OCR built for statements, not just text
A generic OCR API gives you a blob of text. A bank statement OCR API gives you *reconciled transactions* — because reading the characters is only half the job; the hard part is rebuilding the table so each amount lines up with the right date and description. FlowParse's `POST /api/v1/extract` does both: it recognises the text on a scanned page and reconstructs the statement structure, returning typed JSON instead of raw lines.
It's a hybrid by design. For a digital PDF it reads the embedded text geometry (no OCR error at all); for a scanned page or a photo it runs AI OCR; for a statement that mixes both it does each page the right way. You call one endpoint and the engine picks the method per page, so you never have to detect 'is this scanned?' yourself.
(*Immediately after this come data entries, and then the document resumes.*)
/-- The MRAM: it keeps its contents through Reset. DESIGN CHOICE, log entry 1. -/
structure NvSt where
  /-- Settings bank 0 (R554; record). -/
  bank0 : Bank := {}
  /-- Settings bank 1 (R554; record). -/
  bank1 : Bank := {}
  /-- Limited-change bank 0 (R554; record). -/
  lc0 : LcBank := {}
  /-- Limited-change bank 1 (R554; record). -/
  lc1 : LcBank := {}
  /-- Resume journal entries by index (R418; up to 4096). -/
  journal : List (Nat × JnlEntry) := []
  /-- Seq of the last journal entry written (R418; 32 bits). -/
  jnlSeq : Word := 0
  /-- Error log: words 0-7 by index (R530; up to 1024). -/
  log : List (Nat × List (Word)) := []
  /-- Seq of the last error-log entry (R530; 32 bits). -/
  logSeq : Word := 0
  /-- Index of the entry to be written next (R530; 0-1023). -/
  logNext : Nat := 0
  /-- Change log: words 0-7, in order (R561; up to 1024). -/
  clog : List (List (Word)) := []
  /-- Change-log entries of commits whose header has not been written (R560; list of indices). -/
  voids : List Nat := []
  /-- The TAMPER_N latch of the VBAT domain (R563,R615; 1 bit). -/
  tamper : Bool := false
  deriving DecidableEq, Repr

/-- STORE, COMMIT_LC and the staging, beside the NV_ registers. -/
structure StoreSt where
  /-- The STORE or commit that runs (R556,R560; record). -/
  job : Option NvJob := none
  /-- Staged words of the limited-change registers (R559; list). -/
  stRegs : List (Nat × Word) := []
  /-- Staged keys (R559; list). -/
  stKeys : List StagedKey := []
  /-- Registers as the image left them (R576; list). -/
  image : List (Nat × Word) := []
  deriving DecidableEq, Repr

/-- Levels at the input balls and what the monitors see. DESIGN CHOICE, log entry 68. -/
structure Balls where
  /-- RST_N (R570; 1 bit). -/
  rstN : Bool := false
  /-- PGOOD (R570; 1 bit). -/
  pgood : Bool := false
  /-- PRESENT_N (R492,R570; 1 bit). -/
  presentN : Bool := true
  /-- TAMPER_N (R563; 1 bit). -/
  tamperN : Bool := true
  /-- ROLE: high for unit B (R460; 1 bit). -/
  roleB : Bool := false
  /-- Every supply lies within its window (R605; 1 bit). -/
  voltOk : Bool := true
  /-- The junction temperature lies below its trip value (R606; 1 bit). -/
  tempOk : Bool := true
  /-- REFCLK lies within its limits (R607; 1 bit). -/
  clkOk : Bool := true
  /-- TICK (R34,R36; 1 bit). -/
  tick : Bool := false
  deriving DecidableEq, Repr

/-- Start-up and the operating modes, beside the DEV_ registers. -/
structure ModeSt where
  /-- Device time at which the present mode was entered (R580,R595 (DEV_START); ns). -/
  since : Nat := 0
  /-- Ticks for which a RESTART still keeps the lines silent (R588; count to 2). -/
  idleLeft : Nat := 0
  /-- The transition taken in the present tick (R582; mode and reason). -/
  cause : Option (Nat × Nat) := none
  /-- Key erasure was ordered in the present tick (R565; 1 bit). -/
  erasing : Bool := false
  /-- Size of the state image, as the image gives it (R20; bytes). -/
  stateImage : Nat := 0
  /-- The microstep tables that the image loaded, by index (their place in the Palette is
  Askino's) (R324; up to 16 tables of 257 halfwords). -/
  tables : List (Nat × List (BitVec 16)) := []
  /-- Canvas bytes that the copy map of the image carries: memory code and length of each stretch
  (Askino's) (R475; list). -/
  copyMap : List (Nat × Nat) := []
  deriving DecidableEq, Repr

end Sys2Proof.Machine
end

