-- ==== Sys2Proof/Machine/Fields.lean ====
section
/-! DEFINITION. The address of every register and the place of every field, under the names the
chapters give them: `R.<register>.adr` and `R.<register>.<field>`. -/

namespace Sys2Proof.Machine

/-- A field of one register: the register's address and the field's bits. -/
structure Fld where
  /-- Address of the register. -/
  adr : Nat
  /-- Highest bit. -/
  hi : Nat
  /-- Lowest bit. -/
  lo : Nat
  deriving DecidableEq, Repr

/-- The width of a field in bits. -/
def Fld.width (f : Fld) : Nat := f.hi + 1 - f.lo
For digital-first statements see the bank statement API; this page focuses on the scanned path.
The result is the familiar schema: account header, a `transactions` array with signed amounts and balances, and a `raw_table` preserving the original columns — so a photographed statement and a clean PDF produce the same JSON shape and flow into the same downstream calls.
Send a scan, get JSON
Base64-encode the scanned PDF or image (PNG/JPG) and POST it. The `filename` helps the engine detect the type, but the OCR path triggers automatically whenever a page has no text layer. Get your key from the API dashboard.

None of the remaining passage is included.